Explain it out loud: Explain to an imaginary junior why their Spring service with a private int loginCount; field is a bug, using only: one shared object, many threads, three-step increment, lost update. If you can connect “Spring has one instance” to “counter++ is three operations” in one breath, you own this module.

Still Unclear?

Copy-paste these into Claude:

  • “Walk me through the lost-update race condition on counter++ step by step, as a table with two columns for Thread A and Thread B and one column for the shared value in memory.”
  • “I’m a Java beginner. Compare synchronized vs AtomicInteger vs volatile for a shared counter — when does each work, when does each fail, with the shortest possible code examples.”
  • “Explain how a fixed thread pool of 4 processes 10 submitted tasks. What does the queue do, what happens when I call shutdown, and what goes wrong if I never call it?”

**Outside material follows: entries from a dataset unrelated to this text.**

/-! ### `rewind` -/

@[simp] theorem State.rewind_regs (ia : Word) : (s.rewind ia).regs = s.regs := by unfold State.rewind; split <;> rfl
@[simp] theorem State.rewind_ssp (ia : Word) : (s.rewind ia).ssp = s.ssp := by unfold State.rewind; split <;> rfl
@[simp] theorem State.rewind_nsp (ia : Word) : (s.rewind ia).nsp = s.nsp := by unfold State.rewind; split <;> rfl
@[simp] theorem State.rewind_fcw (ia : Word) : (s.rewind ia).fcw = s.fcw := by unfold State.rewind; split <;> rfl
@[simp] theorem State.rewind_psap (ia : Word) : (s.rewind ia).psap = s.psap := by unfold State.rewind; split <;> rfl
@[simp] theorem State.rewind_refresh (ia : Word) : (s.rewind ia).refresh = s.refresh := by unfold State.rewind; split <;> rfl
@[simp] theorem State.rewind_nviReq (ia : Word) : (s.rewind ia).nviReq = s.nviReq := by unfold State.rewind; split <;> rfl
@[simp] theorem State.rewind_viReq (ia : Word) : (s.rewind ia).viReq = s.viReq := by unfold State.rewind; split <;> rfl
@[simp] theorem State.rewind_viVector (ia : Word) : (s.rewind ia).viVector = s.viVector := by unfold State.rewind; split <;> rfl
@[simp] theorem State.rewind_nmiLine (ia : Word) : (s.rewind ia).nmiLine = s.nmiLine := by unfold State.rewind; split <;> rfl
@[simp] theorem State.rewind_nmiPending (ia : Word) : (s.rewind ia).nmiPending = s.nmiPending := by unfold State.rewind; split <;> rfl
@[simp] theorem State.rewind_halt (ia : Word) : (s.rewind ia).halt = s.halt := by unfold State.rewind; split <;> rfl
@[simp] theorem State.rewind_mi (ia : Word) : (s.rewind ia).mi = s.mi := by unfold State.rewind; split <;> rfl
@[simp] theorem State.rewind_cycles (ia : Word) : (s.rewind ia).cycles = s.cycles := by unfold State.rewind; split <;> rfl
@[simp] theorem State.rewind_stop (ia : Word) : (s.rewind ia).stop = s.stop := by unfold State.rewind; split <;> rfl
@[simp] theorem State.rewind_prog (ia : Word) : (s.rewind ia).prog = s.prog := by unfold State.rewind; split <;> rfl
@[simp] theorem State.rewind_data (ia : Word) : (s.rewind ia).data = s.data := by unfold State.rewind; split <;> rfl
@[simp] theorem State.rewind_io (ia : Word) : (s.rewind ia).io = s.io := by unfold State.rewind; split <;> rfl
@[simp] theorem State.rewind_bus (ia : Word) : (s.rewind ia).bus = s.bus := by unfold State.rewind; split <;> rfl
@[simp] theorem State.rewind_draws (ia : Word) : (s.rewind ia).draws = s.draws := by unfold State.rewind; split <;> rfl
@[simp] theorem State.rewind_cfg (ia : Word) : (s.rewind ia).cfg = s.cfg := by unfold State.rewind; split <;> rfl

end Sys2Proof.Machine
end

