-- ==== Sys2Proof/Laws/Regs.lean ====
section
/-! SUPPORT. Laws/Regs.lean: what a register reads as after each operation (`10_state.md` R31 to R38). -/
namespace Sys2Proof.Machine

variable (s t : State)

/-! ## Bits of words -/

theorem putBit_getLsbD (w : Word) (i j : Nat) (b : Bool) (hi : i < 16) :
    (putBit w i b).getLsbD j = if j = i then b else w.getLsbD j := by
  have one : (1#16 <<< i).getLsbD j = decide (j = i) := by
    by_cases h : j = i
    · subst h; simp [hi]
    · simp [BitVec.getLsbD_shiftLeft, BitVec.getLsbD_one, h]
      omega
  cases b
  · have : putBit w i false = w &&& ~~~(1#16 <<< i) := rfl
    rw [this, BitVec.getLsbD_and, BitVec.getLsbD_not, one]
    by_cases h : j = i
    · simp [h]
    · by_cases hj : j < 16
      · simp [h, hj]
      · simp [h, hj, BitVec.getLsbD_of_ge w j (by omega)]
  · have : putBit w i true = w ||| (1#16 <<< i) := rfl
    rw [this, BitVec.getLsbD_or, one]
    by_cases h : j = i <;> simp [h]

/-- Two neighbouring slices join to one. -/
theorem slice_append {w : Nat} (v : BitVec w) (i m n : Nat) :
    v.extractLsb' (i + n) m ++ v.extractLsb' i n = v.extractLsb' i (m + n) := by
  apply BitVec.eq_of_getLsbD_eq
  intro k hk
  simp only [BitVec.getLsbD_append, BitVec.getLsbD_extractLsb']
  by_cases h : k < n
  · simp [h, hk]
  · have h1 : i + n + (k - n) = i + k := by omega
    simp [h, hk, h1]; omega

/-- A slice of a slice. -/
theorem slice_slice {w : Nat} (v : BitVec w) (i m j n : Nat) (h : j + n ≤ m) :
    (v.extractLsb' i m).extractLsb' j n = v.extractLsb' (i + j) n := by
  apply BitVec.eq_of_getLsbD_eq
  intro k hk
  have : j + k < m := by omega
  simp [hk, this, Nat.add_assoc]

theorem append_high {m n : Nat} (a : BitVec m) (b : BitVec n) : (a ++ b).extractLsb' n m = a := by
  apply BitVec.eq_of_getLsbD_eq
  intro k hk
  simp [BitVec.getLsbD_append, hk]

theorem append_low {m n : Nat} (a : BitVec m) (b : BitVec n) : (a ++ b).extractLsb' 0 n = b := by
  apply BitVec.eq_of_getLsbD_eq
  intro k hk
  simp [BitVec.getLsbD_append, hk]

@[simp] theorem hi_append_lo (w : Word) : Word.hi w ++ Word.lo w = w := by
  have h := slice_append w 0 8 8
  simpa [Word.hi, Word.lo] using h

@[simp] theorem hi_append (a b : Byte) : Word.hi (a ++ b) = a := append_high a b

@[simp] theorem lo_append (a b : Byte) : Word.lo (a ++ b) = b := append_low a b

@[simp] theorem long_split (v : Long) : v.extractLsb' 16 16 ++ v.extractLsb' 0 16 = v := by
  have h := slice_append v 0 16 16
  simpa using h

@[simp] theorem quad_split (v : Quad) : v.extractLsb' 32 32 ++ v.extractLsb' 0 32 = v := by
  have h := slice_append v 0 32 32
  simpa using h

/-! ## The mode and the register file depend on the FCW and the stored registers only -/

theorem State.sysMode_congr (h : t.fcw = s.fcw) : t.sysMode = s.sysMode := by simp [State.sysMode, h]

theorem State.rw_congr (hr : t.regs = s.regs) (hs : t.ssp = s.ssp) (hn : t.nsp = s.nsp) (hm : t.sysMode = s.sysMode)
    (n : Reg) : t.rw n = s.rw n := by
  simp [State.rw, State.sp, hr, hs, hn, hm]

theorem State.otherSp_congr (hs : t.ssp = s.ssp) (hn : t.nsp = s.nsp) (hm : t.sysMode = s.sysMode) :
    t.otherSp = s.otherSp := by
  simp [State.otherSp, hs, hn, hm]

theorem State.rb_congr (h : ∀ n, t.rw n = s.rw n) (n : Reg) : t.rb n = s.rb n := by simp [State.rb, h]

theorem State.rr_congr (h : ∀ n, t.rw n = s.rw n) (n : Reg) : t.rr n = s.rr n := by simp [State.rr, h]

theorem State.rq_congr (h : ∀ n, t.rw n = s.rw n) (n : Reg) : t.rq n = s.rq n := by simp [State.rq, State.rr, h]

theorem State.reg_congr (h : ∀ n, t.rw n = s.rw n) (z : Size) (n : Reg) : t.reg z n = s.reg z n := by
  cases z <;> simp [State.reg, State.rb, State.rr, h]

/-! ## Word registers -/

@[simp] theorem State.sysMode_setRw (n : Reg) (v : Word) : (s.setRw n v).sysMode = s.sysMode :=
  State.sysMode_congr _ _ (by simp)

theorem reg_lt_or_eq (n : Reg) : n.toNat < 15 ∨ n = 15 := by
  have := n.isLt
  by_cases h : n.toNat < 15
  · exact .inl h
  · exact .inr (BitVec.eq_of_toNat_eq (by simp; omega))

theorem State.sp_setSp (v : Word) : (s.setSp v).sp = v := by
  have h : (s.setSp v).sysMode = s.sysMode := State.sysMode_congr _ _ (by simp)
  unfold State.sp
  rw [h]
  unfold State.setSp
  split <;> rfl

@[simp] theorem State.regs_setSp (v : Word) : (s.setSp v).regs = s.regs := by unfold State.setSp; split <;> rfl

theorem State.setRw_fifteen (v : Word) : s.setRw 15 v = s.setSp v := by simp [State.setRw]

theorem State.rw_setRw (n m : Reg) (v : Word) : (s.setRw n v).rw m = if m = n then v else s.rw m := by
  rcases reg_lt_or_eq n with hn | rfl
  · rcases reg_lt_or_eq m with hm | rfl
    · by_cases h : m = n
      · subst h; simp [State.setRw, State.rw, hm]
      · have : n.toNat ≠ m.toNat := fun h' => h (BitVec.eq_of_toNat_eq h'.symm)
        simp [State.setRw, State.rw, hn, hm, h, Vector.getElem_set_ne, this]
    · have h : (15 : Reg) ≠ n := by rintro rfl; simp at hn
      rw [if_neg h]
      simp [State.setRw, State.rw, hn, State.sp, State.sysMode]
  · rcases reg_lt_or_eq m with hm | rfl
    · have h : m ≠ 15 := by rintro rfl; simp at hm
      rw [if_neg h, State.setRw_fifteen]
      simp [State.rw, hm]
    · rw [if_pos rfl, State.setRw_fifteen]
      simp [State.rw, State.sp_setSp]

@[simp] theorem State.rw_setRw_same (n : Reg) (v : Word) : (s.setRw n v).rw n = v := by simp [State.rw_setRw]

theorem State.rw_setRw_of_ne {n m : Reg} (h : m ≠ n) (v : Word) : (s.setRw n v).rw m = s.rw m := by
  simp [State.rw_setRw, h]

@[simp] theorem State.otherSp_setRw (n : Reg) (v : Word) : (s.setRw n v).otherSp = s.otherSp := by
  unfold State.otherSp
  rw [State.sysMode_setRw]
  unfold State.setRw State.setSp
  by_cases hm : s.sysMode <;> by_cases hn : n.toNat < 15 <;> simp [hm, hn]

/-- Writing back what a register holds changes nothing. -/
theorem State.setRw_self (n : Reg) : s.setRw n (s.rw n) = s := by
  rcases reg_lt_or_eq n with hn | rfl
  · simp [State.setRw, State.rw, hn]
  · simp [State.setRw, State.rw, State.setSp, State.sp]
    cases s.sysMode <;> simp

/-! ## Byte registers -/

/-- A word register holds the byte registers `n` and `n + 8` of its number. -/
theorem byteHome_eq (n m : Reg) : byteHome m = byteHome n ↔ m = n ∨ m = n + 8 := by
  revert n m; decide

theorem State.rw_setRb (n m : Reg) (v : Byte) :
    (s.setRb n v).rw m =
      if m = byteHome n then
        (if n.getLsbD 3 then (s.rw (byteHome n)).hi ++ v else v ++ (s.rw (byteHome n)).lo)
      else s.rw m := by
  simp [State.setRb, State.rw_setRw]

theorem State.rw_setRb_of_ne {n m : Reg} (h : m ≠ byteHome n) (v : Byte) : (s.setRb n v).rw m = s.rw m := by
  simp [State.rw_setRb, h]

@[simp] theorem State.rb_setRb_same (n : Reg) (v : Byte) : (s.setRb n v).rb n = v := by
  unfold State.rb
  simp only [State.rw_setRb, if_true]
  split <;> simp

theorem State.rb_setRb (n m : Reg) (v : Byte) : (s.setRb n v).rb m = if m = n then v else s.rb m := by
  by_cases h : m = n
  · subst h; simp
  · simp only [h, if_false, State.rb, State.rw_setRb]
    by_cases h2 : byteHome m = byteHome n
    · have hm : m = n + 8 := ((byteHome_eq n m).1 h2).resolve_left h
      have hb : m.getLsbD 3 = !n.getLsbD 3 := by subst hm; revert n; decide
      simp only [h2, if_true, hb]
      cases n.getLsbD 3 <;> simp
    · simp [h2]

@[simp] theorem State.sysMode_setRb (n : Reg) (v : Byte) : (s.setRb n v).sysMode = s.sysMode := by simp [State.setRb]

@[simp] theorem State.otherSp_setRb (n : Reg) (v : Byte) : (s.setRb n v).otherSp = s.otherSp := by simp [State.setRb]

/-! ## Long and quad registers -/

theorem State.rw_setRr (n m : Reg) (v : Long) :
    (s.setRr n v).rw m =
      if m = n + 1 then v.extractLsb' 0 16 else if m = n then v.extractLsb' 16 16 else s.rw m := by
  simp [State.setRr, State.rw_setRw]

@[simp] theorem State.sysMode_setRr (n : Reg) (v : Long) : (s.setRr n v).sysMode = s.sysMode := by simp [State.setRr]

@[simp] theorem State.otherSp_setRr (n : Reg) (v : Long) : (s.setRr n v).otherSp = s.otherSp := by simp [State.setRr]

theorem reg_ne_succ (n : Reg) : n ≠ n + 1 := by revert n; decide

@[simp] theorem State.rr_setRr_same (n : Reg) (v : Long) : (s.setRr n v).rr n = v := by
  simp [State.rr, State.rw_setRr]

theorem reg_add_two_one (n : Reg) : n + 2 + 1 = n + 3 := by revert n; decide

theorem State.rw_setRq (n m : Reg) (v : Quad) :
    (s.setRq n v).rw m =
      if m = n + 3 then v.extractLsb' 0 16 else if m = n + 2 then v.extractLsb' 16 16
      else if m = n + 1 then v.extractLsb' 32 16 else if m = n then v.extractLsb' 48 16 else s.rw m := by
  simp only [State.setRq, State.rw_setRr, reg_add_two_one]
  rw [slice_slice _ _ _ _ _ (by decide), slice_slice _ _ _ _ _ (by decide), slice_slice _ _ _ _ _ (by decide),
    slice_slice _ _ _ _ _ (by decide)]

@[simp] theorem State.sysMode_setRq (n : Reg) (v : Quad) : (s.setRq n v).sysMode = s.sysMode := by simp [State.setRq]

@[simp] theorem State.otherSp_setRq (n : Reg) (v : Quad) : (s.setRq n v).otherSp = s.otherSp := by simp [State.setRq]

theorem regs_distinct (n : Reg) :
    n ≠ n + 3 ∧ n ≠ n + 2 ∧ n ≠ n + 1 ∧ n + 1 ≠ n + 3 ∧ n + 1 ≠ n + 2 ∧ n + 2 ≠ n + 3 := by revert n; decide

@[simp] theorem State.rq_setRq_same (n : Reg) (v : Quad) : (s.setRq n v).rq n = v := by
  obtain ⟨h1, h2, h3, h4, h5, h6⟩ := regs_distinct n
  have c := slice_append v 32 16 16
  have d := slice_append v 0 16 16
  simp only [State.rq, State.rr, reg_add_two_one, State.rw_setRq, if_neg h1, if_neg h2, if_neg h3, if_neg h4, if_neg h5,
    if_neg h6, if_true]
  simp only [Nat.zero_add] at c d
  rw [c, d]
  exact quad_split v

/-! ## A register through the view of a width -/

@[simp] theorem State.reg_setReg_same (z : Size) (n : Reg) (v : z.Val) : (s.setReg z n v).reg z n = v := by
  cases z <;> simp [State.reg, State.setReg]

theorem State.rw_setReg_of_not_mem {z : Size} {n m : Reg} (h : m ∉ destRegs z n) (v : z.Val) :
    (s.setReg z n v).rw m = s.rw m := by
  cases z <;> simp_all [State.setReg, destRegs, State.rw_setRb, State.rw_setRw, State.rw_setRr]

@[simp] theorem State.sysMode_setReg (z : Size) (n : Reg) (v : z.Val) : (s.setReg z n v).sysMode = s.sysMode := by
  cases z <;> simp [State.setReg]

@[simp] theorem State.otherSp_setReg (z : Size) (n : Reg) (v : z.Val) : (s.setReg z n v).otherSp = s.otherSp := by
  cases z <;> simp [State.setReg]

/-! ## The stack pointers (R37, R38) -/

theorem State.rw_fifteen : s.rw 15 = if s.sysMode then s.ssp else s.nsp := by simp [State.rw, State.sp]

theorem State.setRw_fifteen_sys (h : s.sysMode = true) (v : Word) : s.setRw 15 v = { s with ssp := v } := by
  simp [State.setRw, State.setSp, h]

theorem State.setRw_fifteen_normal (h : s.sysMode = false) (v : Word) : s.setRw 15 v = { s with nsp := v } := by
  simp [State.setRw, State.setSp, h]

/-- A write of R0 to R14 keeps both stack pointers. -/
theorem State.setRw_keeps_sps {n : Reg} (h : n ≠ 15) (v : Word) :
    (s.setRw n v).ssp = s.ssp ∧ (s.setRw n v).nsp = s.nsp := by
  have hn : n.toNat < 15 := (reg_lt_or_eq n).resolve_right h
  simp [State.setRw, hn]

end Sys2Proof.Machine
end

Why AI Can’t Do This For You

AI writes thread-safe code when you ask for thread-safe code — but race conditions live in code nobody knew was shared. Spotting that an innocent field in a Spring service is touched by a hundred threads requires understanding your system’s runtime, which the AI never sees. And when production loses one payment in ten thousand under Friday-night load, with zero exceptions in any log, the debugging instinct that says “this smells like a race” was built right here — by watching your own counter lose updates.